Goal of the exercise
Write out again, exactly, the lines below starting at the one with "(d.updPort i f).swapStop = d.swapStop := rfl" and ending at the one with "(d.updPort i f).mem = d.mem := rfl".

====== Information given

/-! updCore -/

@[simp] theorem Dev.updCore_free (d : Dev) (i : Nat) (f : Core → Core) : (d.updCore i f).free = d.free := rfl
@[simp] theorem Dev.updCore_slow (d : Dev) (i : Nat) (f : Core → Core) : (d.updCore i f).slow = d.slow := rfl
@[simp] theorem Dev.updCore_leaves (d : Dev) (i : Nat) (f : Core → Core) : (d.updCore i f).leaves = d.leaves := rfl
@[simp] theorem Dev.updCore_masks (d : Dev) (i : Nat) (f : Core → Core) : (d.updCore i f).masks = d.masks := rfl
@[simp] theorem Dev.updCore_recent (d : Dev) (i : Nat) (f : Core → Core) : (d.updCore i f).recent = d.recent := rfl
@[simp] theorem Dev.updCore_layout (d : Dev) (i : Nat) (f : Core → Core) : (d.updCore i f).layout = d.layout := rfl
@[simp] theorem Dev.updCore_swapStop (d : Dev) (i : Nat) (f : Core → Core) : (d.updCore i f).swapStop = d.swapStop := rfl
@[simp] theorem Dev.updCore_rings (d : Dev) (i : Nat) (f : Core → Core) : (d.updCore i f).rings = d.rings := rfl
@[simp] theorem Dev.updCore_ringInfo (d : Dev) (i : Nat) (f : Core → Core) : (d.updCore i f).ringInfo = d.ringInfo := rfl
@[simp] theorem Dev.updCore_slots (d : Dev) (i : Nat) (f : Core → Core) : (d.updCore i f).slots = d.slots := rfl
@[simp] theorem Dev.updCore_latches (d : Dev) (i : Nat) (f : Core → Core) : (d.updCore i f).latches = d.latches := rfl
@[simp] theorem Dev.updCore_board (d : Dev) (i : Nat) (f : Core → Core) : (d.updCore i f).board = d.board := rfl
@[simp] theorem Dev.updCore_nextPlace (d : Dev) (i : Nat) (f : Core → Core) : (d.updCore i f).nextPlace = d.nextPlace := rfl
@[simp] theorem Dev.updCore_collector (d : Dev) (i : Nat) (f : Core → Core) : (d.updCore i f).collector = d.collector := rfl
@[simp] theorem Dev.updCore_seats (d : Dev) (i : Nat) (f : Core → Core) : (d.updCore i f).seats = d.seats := rfl
@[simp] theorem Dev.updCore_ctxs (d : Dev) (i : Nat) (f : Core → Core) : (d.updCore i f).ctxs = d.ctxs := rfl
@[simp] theorem Dev.updCore_mem (d : Dev) (i : Nat) (f : Core → Core) : (d.updCore i f).mem = d.mem := rfl
@[simp] theorem Dev.updCore_cache (d : Dev) (i : Nat) (f : Core → Core) : (d.updCore i f).cache = d.cache := rfl
@[simp] theorem Dev.updCore_reg (d : Dev) (i : Nat) (f : Core → Core) : (d.updCore i f).reg = d.reg := rfl
@[simp] theorem Dev.updCore_routes (d : Dev) (i : Nat) (f : Core → Core) : (d.updCore i f).routes = d.routes := rfl
@[simp] theorem Dev.updCore_trk (d : Dev) (i : Nat) (f : Core → Core) : (d.updCore i f).trk = d.trk := rfl
@[simp] theorem Dev.updCore_qlk (d : Dev) (i : Nat) (f : Core → Core) : (d.updCore i f).qlk = d.qlk := rfl
@[simp] theorem Dev.updCore_chk (d : Dev) (i : Nat) (f : Core → Core) : (d.updCore i f).chk = d.chk := rfl
@[simp] theorem Dev.updCore_glb (d : Dev) (i : Nat) (f : Core → Core) : (d.updCore i f).glb = d.glb := rfl
@[simp] theorem Dev.updCore_clkStarting (d : Dev) (i : Nat) (f : Core → Core) : (d.updCore i f).clkStarting = d.clkStarting := rfl
@[simp] theorem Dev.updCore_domainOn (d : Dev) (i : Nat) (f : Core → Core) : (d.updCore i f).domainOn = d.domainOn := rfl
@[simp] theorem Dev.updCore_domainRising (d : Dev) (i : Nat) (f : Core → Core) : (d.updCore i f).domainRising = d.domainRising := rfl
@[simp] theorem Dev.updCore_domainFalling (d : Dev) (i : Nat) (f : Core → Core) : (d.updCore i f).domainFalling = d.domainFalling := rfl
@[simp] theorem Dev.updCore_meshStopped (d : Dev) (i : Nat) (f : Core → Core) : (d.updCore i f).meshStopped = d.meshStopped := rfl
@[simp] theorem Dev.updCore_out (d : Dev) (i : Nat) (f : Core → Core) : (d.updCore i f).out = d.out := rfl

/-! updStack -/

@[simp] theorem Dev.updStack_free (d : Dev) (i : Nat) (f : Stack → Stack) : (d.updStack i f).free = d.free := rfl
@[simp] theorem Dev.updStack_slow (d : Dev) (i : Nat) (f : Stack → Stack) : (d.updStack i f).slow = d.slow := rfl
@[simp] theorem Dev.updStack_leaves (d : Dev) (i : Nat) (f : Stack → Stack) : (d.updStack i f).leaves = d.leaves := rfl
@[simp] theorem Dev.updStack_masks (d : Dev) (i : Nat) (f : Stack → Stack) : (d.updStack i f).masks = d.masks := rfl
@[simp] theorem Dev.updStack_recent (d : Dev) (i : Nat) (f : Stack → Stack) : (d.updStack i f).recent = d.recent := rfl
@[simp] theorem Dev.updStack_layout (d : Dev) (i : Nat) (f : Stack → Stack) : (d.updStack i f).layout = d.layout := rfl
@[simp] theorem Dev.updStack_swapStop (d : Dev) (i : Nat) (f : Stack → Stack) : (d.updStack i f).swapStop = d.swapStop := rfl
@[simp] theorem Dev.updStack_rings (d : Dev) (i : Nat) (f : Stack → Stack) : (d.updStack i f).rings = d.rings := rfl
@[simp] theorem Dev.updStack_ringInfo (d : Dev) (i : Nat) (f : Stack → Stack) : (d.updStack i f).ringInfo = d.ringInfo := rfl
@[simp] theorem Dev.updStack_slots (d : Dev) (i : Nat) (f : Stack → Stack) : (d.updStack i f).slots = d.slots := rfl
@[simp] theorem Dev.updStack_latches (d : Dev) (i : Nat) (f : Stack → Stack) : (d.updStack i f).latches = d.latches := rfl
@[simp] theorem Dev.updStack_board (d : Dev) (i : Nat) (f : Stack → Stack) : (d.updStack i f).board = d.board := rfl
@[simp] theorem Dev.updStack_nextPlace (d : Dev) (i : Nat) (f : Stack → Stack) : (d.updStack i f).nextPlace = d.nextPlace := rfl
@[simp] theorem Dev.updStack_collector (d : Dev) (i : Nat) (f : Stack → Stack) : (d.updStack i f).collector = d.collector := rfl
@[simp] theorem Dev.updStack_seats (d : Dev) (i : Nat) (f : Stack → Stack) : (d.updStack i f).seats = d.seats := rfl
@[simp] theorem Dev.updStack_ctxs (d : Dev) (i : Nat) (f : Stack → Stack) : (d.updStack i f).ctxs = d.ctxs := rfl
@[simp] theorem Dev.updStack_cache (d : Dev) (i : Nat) (f : Stack → Stack) : (d.updStack i f).cache = d.cache := rfl
@[simp] theorem Dev.updStack_reg (d : Dev) (i : Nat) (f : Stack → Stack) : (d.updStack i f).reg = d.reg := rfl
@[simp] theorem Dev.updStack_cores (d : Dev) (i : Nat) (f : Stack → Stack) : (d.updStack i f).cores = d.cores := rfl
@[simp] theorem Dev.updStack_routes (d : Dev) (i : Nat) (f : Stack → Stack) : (d.updStack i f).routes = d.routes := rfl
@[simp] theorem Dev.updStack_trk (d : Dev) (i : Nat) (f : Stack → Stack) : (d.updStack i f).trk = d.trk := rfl
@[simp] theorem Dev.updStack_qlk (d : Dev) (i : Nat) (f : Stack → Stack) : (d.updStack i f).qlk = d.qlk := rfl
@[simp] theorem Dev.updStack_chk (d : Dev) (i : Nat) (f : Stack → Stack) : (d.updStack i f).chk = d.chk := rfl
@[simp] theorem Dev.updStack_glb (d : Dev) (i : Nat) (f : Stack → Stack) : (d.updStack i f).glb = d.glb := rfl
@[simp] theorem Dev.updStack_clkStarting (d : Dev) (i : Nat) (f : Stack → Stack) : (d.updStack i f).clkStarting = d.clkStarting := rfl
@[simp] theorem Dev.updStack_domainOn (d : Dev) (i : Nat) (f : Stack → Stack) : (d.updStack i f).domainOn = d.domainOn := rfl
@[simp] theorem Dev.updStack_domainRising (d : Dev) (i : Nat) (f : Stack → Stack) : (d.updStack i f).domainRising = d.domainRising := rfl
@[simp] theorem Dev.updStack_domainFalling (d : Dev) (i : Nat) (f : Stack → Stack) : (d.updStack i f).domainFalling = d.domainFalling := rfl
@[simp] theorem Dev.updStack_meshStopped (d : Dev) (i : Nat) (f : Stack → Stack) : (d.updStack i f).meshStopped = d.meshStopped := rfl
@[simp] theorem Dev.updStack_out (d : Dev) (i : Nat) (f : Stack → Stack) : (d.updStack i f).out = d.out := rfl

/-! updPort -/

@[simp] theorem Dev.updPort_free (d : Dev) (i : Nat) (f : Port → Port) : (d.updPort i f).free = d.free := rfl
@[simp] theorem Dev.updPort_slow (d : Dev) (i : Nat) (f : Port → Port) : (d.updPort i f).slow = d.slow := rfl
@[simp] theorem Dev.updPort_leaves (d : Dev) (i : Nat) (f : Port → Port) : (d.updPort i f).leaves = d.leaves := rfl
@[simp] theorem Dev.updPort_masks (d : Dev) (i : Nat) (f : Port → Port) : (d.updPort i f).masks = d.masks := rfl
@[simp] theorem Dev.updPort_recent (d : Dev) (i : Nat) (f : Port → Port) : (d.updPort i f).recent = d.recent := rfl
@[simp] theorem Dev.updPort_layout (d : Dev) (i : Nat) (f : Port → Port) : (d.updPort i f).layout = d.layout := rfl
@[simp] theorem Dev.updPort_swapStop (d : Dev) (i : Nat) (f : Port → Port) : (d.updPort i f).swapStop = d.swapStop := rfl
@[simp] theorem Dev.updPort_rings (d : Dev) (i : Nat) (f : Port → Port) : (d.updPort i f).rings = d.rings := rfl
@[simp] theorem Dev.updPort_ringInfo (d : Dev) (i : Nat) (f : Port → Port) : (d.updPort i f).ringInfo = d.ringInfo := rfl
@[simp] theorem Dev.updPort_slots (d : Dev) (i : Nat) (f : Port → Port) : (d.updPort i f).slots = d.slots := rfl
@[simp] theorem Dev.updPort_latches (d : Dev) (i : Nat) (f : Port → Port) : (d.updPort i f).latches = d.latches := rfl
@[simp] theorem Dev.updPort_board (d : Dev) (i : Nat) (f : Port → Port) : (d.updPort i f).board = d.board := rfl
@[simp] theorem Dev.updPort_nextPlace (d : Dev) (i : Nat) (f : Port → Port) : (d.updPort i f).nextPlace = d.nextPlace := rfl
@[simp] theorem Dev.updPort_collector (d : Dev) (i : Nat) (f : Port → Port) : (d.updPort i f).collector = d.collector := rfl
@[simp] theorem Dev.updPort_seats (d : Dev) (i : Nat) (f : Port → Port) : (d.updPort i f).seats = d.seats := rfl
@[simp] theorem Dev.updPort_ctxs (d : Dev) (i : Nat) (f : Port → Port) : (d.updPort i f).ctxs = d.ctxs := rfl
@[simp] theorem Dev.updPort_mem (d : Dev) (i : Nat) (f : Port → Port) : (d.updPort i f).mem = d.mem := rfl
@[simp] theorem Dev.updPort_cache (d : Dev) (i : Nat) (f : Port → Port) : (d.updPort i f).cache = d.cache := rfl
@[simp] theorem Dev.updPort_reg (d : Dev) (i : Nat) (f : Port → Port) : (d.updPort i f).reg = d.reg := rfl
@[simp] theorem Dev.updPort_cores (d : Dev) (i : Nat) (f : Port → Port) : (d.updPort i f).cores = d.cores := rfl
@[simp] theorem Dev.updPort_routes (d : Dev) (i : Nat) (f : Port → Port) : (d.updPort i f).routes = d.routes := rfl
@[simp] theorem Dev.updPort_trk (d : Dev) (i : Nat) (f : Port → Port) : (d.updPort i f).trk = d.trk := rfl
@[simp] theorem Dev.updPort_chk (d : Dev) (i : Nat) (f : Port → Port) : (d.updPort i f).chk = d.chk := rfl
@[simp] theorem Dev.updPort_glb (d : Dev) (i : Nat) (f : Port → Port) : (d.updPort i f).glb = d.glb := rfl
@[simp] theorem Dev.updPort_clkStarting (d : Dev) (i : Nat) (f : Port → Port) : (d.updPort i f).clkStarting = d.clkStarting := rfl
@[simp] theorem Dev.updPort_domainOn (d : Dev) (i : Nat) (f : Port → Port) : (d.updPort i f).domainOn = d.domainOn := rfl
@[simp] theorem Dev.updPort_domainRising (d : Dev) (i : Nat) (f : Port → Port) : (d.updPort i f).domainRising = d.domainRising := rfl
@[simp] theorem Dev.updPort_domainFalling (d : Dev) (i : Nat) (f : Port → Port) : (d.updPort i f).domainFalling = d.domainFalling := rfl
@[simp] theorem Dev.updPort_meshStopped (d : Dev) (i : Nat) (f : Port → Port) : (d.updPort i f).meshStopped = d.meshStopped := rfl
@[simp] theorem Dev.updPort_out (d : Dev) (i : Nat) (f : Port → Port) : (d.updPort i f).out = d.out := rfl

============

Answer for the task
@[simp] theorem Dev.updPort_swapStop (d : Dev) (i : Nat) (f : Port → Port) : (d.updPort i f).swapStop = d.swapStop := rfl
@[simp] theorem Dev.updPort_rings (d : Dev) (i : Nat) (f : Port → Port) : (d.updPort i f).rings = d.rings := rfl
@[simp] theorem Dev.updPort_ringInfo (d : Dev) (i : Nat) (f : Port → Port) : (d.updPort i f).ringInfo = d.ringInfo := rfl
@[simp] theorem Dev.updPort_slots (d : Dev) (i : Nat) (f : Port → Port) : (d.updPort i f).slots = d.slots := rfl
@[simp] theorem Dev.updPort_latches (d : Dev) (i : Nat) (f : Port → Port) : (d.updPort i f).latches = d.latches := rfl
@[simp] theorem Dev.updPort_board (d : Dev) (i : Nat) (f : Port → Port) : (d.updPort i f).board = d.board := rfl
@[simp] theorem Dev.updPort_nextPlace (d : Dev) (i : Nat) (f : Port → Port) : (d.updPort i f).nextPlace = d.nextPlace := rfl
@[simp] theorem Dev.updPort_collector (d : Dev) (i : Nat) (f : Port → Port) : (d.updPort i f).collector = d.collector := rfl
@[simp] theorem Dev.updPort_seats (d : Dev) (i : Nat) (f : Port → Port) : (d.updPort i f).seats = d.seats := rfl
@[simp] theorem Dev.updPort_ctxs (d : Dev) (i : Nat) (f : Port → Port) : (d.updPort i f).ctxs = d.ctxs := rfl
@[simp] theorem Dev.updPort_mem (d : Dev) (i : Nat) (f : Port → Port) : (d.updPort i f).mem = d.mem := rfl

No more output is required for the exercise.